These dogs were in the zenith of their fame forty years ago. The owner of Old Crab was a native of Halifax, and a joiner by trade. He worked at Oldham for some time as a journeyman, and then removed to Manchester, where he kept a public house. Whether he got Crab at Oldham or Manchester I have not been able to ascertain. He had him when in Manchester, and from there sent him several times to Halifax on a visit to Kitty. The last visit would be about 1850.

Crab was a dog of about eight or nine pounds weight, with a good Terrier head and eye, but with a long body, resembling the Scotch Terrier. The legs and muzzle only were tanned, and the hair on the body would be about three or four inches in length. He has stood for years in a case in a room of the Westgate Hotel, a public house which h]s owner kept when he returned to his native town, where, I believe, the dog may be seen to-day.

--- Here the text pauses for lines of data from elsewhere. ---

-- ==== Sys2Proof/Machine/Signals.lean ====
section
/-! DEFINITION. Windows, slot updates, aging, and the events that slots deliver to the SRU (chapter 2). -/

namespace Sys2Proof.Machine

/-! ### Events to the SRU (R34) -/

/-- An event of DOOR_SUMMARY_SLOT, update or stale, with the value as it stands (R33, R153). -/
def State.doorSlotEvent (s : State) (binding : Option Nat) : State :=
  match binding with
  | some i =>
    if s.sgt.isFresh binding then s.doorSummary (readDoors ((s.slotBytes i 1).getD 0 0)) else s.doorSummaryStale
  | none => s.doorSummaryStale

/-- The stop button image from the first 4 bytes of a value (R33, R205). -/
def stopImage (bs : List Byte) : Word := be4 (bs.getD 0 0) (bs.getD 1 0) (bs.getD 2 0) (bs.getD 3 0)

/-- An event of STOP_BUTTON_SLOT, update or stale, with the value as it stands (R142 to R144). -/
def State.stopSlotEvent (s : State) (binding : Option Nat) : State :=
  match binding with
  | some i => if s.sgt.isFresh binding then s.stopButtons (stopImage (s.slotBytes i 4)) else s.stopButtonsStale
  | none => s.stopButtonsStale

/-- A slot's event delivered to every use of the SRU that is bound to it: the door summary, then the
stop buttons (R34; log 22). The TDU takes no action on events. -/
def State.slotEvent (s : State) (i : Nat) : State :=
  let s1 := if s.sgt.doorSlot = some i then s.doorSlotEvent (some i) else s
  if s.sgt.stopSlot = some i then s1.stopSlotEvent (some i) else s1

/-! ### Required lengths (R28, R32) -/

/-- The longest length that the bindings of a slot require, 0 when none is bound (R28, R32). -/
def State.requiredLength (s : State) (i : Nat) : Nat :=
  let need (binding : Option Nat) (n : Nat) : Nat := if binding = some i then n else 0
  let units := s.tdu.allocActive.units.foldl (fun m u => max m (max (need u.axle 2) (need u.status 3))) 0
  max units (max (need s.sgt.brakeSlot 1) (max (need s.sgt.doorSlot 1) (need s.sgt.stopSlot 4)))

/-! ### Windows (R21, R22) -/

/-- A window hits a signal id (R21). -/
def Window.hits (w : Window) (i : Half) : Bool := w.enabled && (i &&& w.idMask == w.idBase &&& w.idMask)

/-- The slot index of a signal id through a window (R22). -/
def Window.index (w : Window) (i : Half) : Nat := w.slotBase + (i &&& ~~~ w.idMask).toNat

/-! ### Updates (R27, R28) -/

/-- A slot after an update, its new state apart (R27). -/
def Slot.updated (t : Slot) (source : Byte) (payload : List Byte) (limit : Nat) (state : SlotState) : Slot :=
  { value := payload.take 8
    source := some source
    state := state
    age := 0
    limit := limit
    updates := t.updates + 1 }

/-- A slot replaced. -/
def State.withSlot (s : State) (i : Nat) (t : Slot) : State :=
  s.withSgt { s.sgt with slots := s.sgt.slots.set i t }

/-- An update of a slot by a consumed PROCESS frame through a window (R27, R28). DESIGN CHOICE: SLOT_TRUNC,
then SLOT_SHORT, then the event (log 56). -/
def State.updateSlot (s : State) (i : Nat) (f : Frame) (limit : Nat) : State :=
  let old := s.sgt.slot i
  let short := decide ((f.payload.take 8).length < s.requiredLength i)
  let s1 := s.withSlot i (old.updated f.src f.payload limit (if short then .stale else .fresh))
  let s2 := if 8 < f.payload.length then s1.setFlag .slotTrunc else s1
  if short then
    let s3 := s2.setFlag .slotShort
    if old.state = .stale then s3 else s3.slotEvent i
  else s2.slotEvent i

/-- A PROCESS frame taken by the window table: the first window that hits decides (R21, R22). -/
def State.takeProcess (s : State) (f : Frame) : State :=
  match s.fcl.windows.find? (·.hits f.id) with
  | none => s
  | some w =>
    match w.action with
    | .ignore => s
    | .consume =>
      if w.index f.id < Config.slotCount then s.updateSlot (w.index f.id) f w.limit else s.setFlag .slotRange

/-- A MANAGE frame at the management request queue (R24). -/
def State.takeManage (s : State) (f : Frame) : State :=
  if s.fcl.requests.length < Config.requestPlaces then
    s.withFcl { s.fcl with requests := s.fcl.requests ++ [f.request] }
  else s.setFlag .mgmtOverrun

/-- PROCESS frames are stored in this mode (R19). -/
def Mode.storing : Mode → Bool
  | .standby | .failed => false
  | _ => true

/-- A consumed frame acted on by its kind (R19). -/
def State.classify (s : State) (f : Frame) : State :=
  match f.kind with
  | .process => if s.mcr.mode.storing then s.takeProcess f else s
  | .manage => s.takeManage f
  | .response => s
  | .notify => s

/-! ### Aging (R29 to R31) -/

/-- A slot after one age tick (R29). -/
def Slot.aged (t : Slot) : Slot :=
  match t.state with
  | .never => t
  | .stale => { t with age := min 255 (t.age + 1) }
  | .fresh =>
    let age := min 255 (t.age + 1)
    { t with age := age, state := if t.limit ≤ age then .stale else .fresh }

/-- The slots that go stale on a tick, in index order (R29). -/
def SignalTable.goingStale (t : SignalTable) : List Nat :=
  (t.slots.zipIdx.filter fun (x, _) => x.state == .fresh && x.aged.state == .stale).map fun (_, i) => i

/-- The table after one age tick, before its events: every slot aged, the last-stale item at the
highest slot that went stale (R29). -/
def SignalTable.aged (t : SignalTable) : SignalTable :=
  { t with
    slots := t.slots.map Slot.aged
    lastStale := match t.goingStale.getLast? with | some i => some i | none => t.lastStale }

/-- One age tick of the table: aging, stale events in index order, SLOT_STALE once (R29). -/
def State.ageSlots (s : State) : State :=
  let stale := s.sgt.goingStale
  let s1 := stale.foldl State.slotEvent (s.withSgt s.sgt.aged)
  if stale.isEmpty then s1 else s1.setFlag .slotStale

/-- Every slot NEVER and the last-stale item NONE (R26). -/
def SignalTable.cleared (t : SignalTable) : SignalTable :=
  { t with slots := List.replicate Config.slotCount {}, lastStale := none }

/-! ### Meanings -/

/-- CLASSIFY_FRAME (R11, R19): the oldest frame that port `p` handed over is taken and acted on. -/
def execClassifyFrame (p : Line) (s : State) : Host.Outcome State Fault Refusal :=
  match (s.port p).handed with
  | [] => .next s
  | f :: rest => .next ((s.withPort p { s.port p with handed := rest }).classify f)

/-- AGE_TICK (R29, R31): the timer restarts, and outside STEP the table ages. -/
def execAgeTick (s : State) : Host.Outcome State Fault Refusal :=
  let s1 := s.withSgt { s.sgt with tickLeft := Config.ageTickMs }
  .next (if s.mcr.mode = .step then s1 else s1.ageSlots)

end Sys2Proof.Machine
end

Kitty was a bitch different in type from Crab. She was a drop-eared Skye, with plenty of coat of a blue shade, but destitute of tan on any part of the body. Like Crab, she had no pedigree. She was originally stolen from Manchester and sent to a man named Jackson, a saddler in Huddersfield, who, when it became known that a five-pound reward was offered in Manchester for her recovery, sent her to a person named Harrison, then a waiter at the White Swan Hotel, Halifax, to escape detection; and from Harrison she passed into the hands of Mr. J. Kershaw, of Beshop Blaise, a public house which once stood on the Old North Bridge, Halifax. Prior to 1851 Kitty had six litters, all of which, I believe, were by Crab. In these six litters she had thirty-six puppies, Twenty-eight of which were dogs, and served to stock the district with rising sires. After 1851, when she passed into the possession of Mr. F. Jaggar, she had forty-four puppies, making a total of eighty.
Mr. Whittam's bitch, whose name I can not get to know, was an old English Terrier, with tanned head, ears, and legs, and a sort of grizzle back. She was built on the lines of speed. Like the others, she had no pedigree. She was sent when a puppy to the late Bernard Hartley, of Allen Gate, Halifax, by a friend residing in Scotland. When Mr. Hartley had got tired of her, he gave her to his coachman, Mason, who in turn gave her to his friend Whittam, and Whittam used her years for breeding purposes. Although this bitch came from Scotland, it is believed the parents were from this district.

The last-named writer has so fully identified the three dogs first employed to manufacture the breed, together with their names, ownership, characteristics, and other facts concerning them, that there can be no doubt as to the authenticity of the history of the origin of the breed. His history, although published in the Stock-Keeper in 1887, has never been publicly contradicted, and it is evident that there can now be no grounds for following the reasoning of writers who claim that the origin is a mystery.
The development since that time judging from an examination of the pedigrees of the most prominent dogs of the breed has been the result of judicious selection from and breeding with dogs that most nearly approached what fanciers and breeders thought ought to be the type; and it is probable that so long as a dog of this breed was known to have some of the blood of the original Old Crab, Kershaw's Kitty, and Whittam's bitch the sole progenitors of the breed former breeders did not inquire too curiously into the pedigree of all the dogs used. This seems to be a reasonable supposition, and should fully account, in the case of some prominent dogs, for the lack of a complete pedigree running back to the three dogs above named. It is a well-established fact that the principal strains have been most jealously guarded by the people in the north of England. "
According to Joan Gordon, Old Crab was most likely a Waterside Terrier or Clydesdale Terrier, Kitty was no doubt a Paisley Terrier, Whittam's bitch was likely to have been out of Old English Terriers from the Manchester area.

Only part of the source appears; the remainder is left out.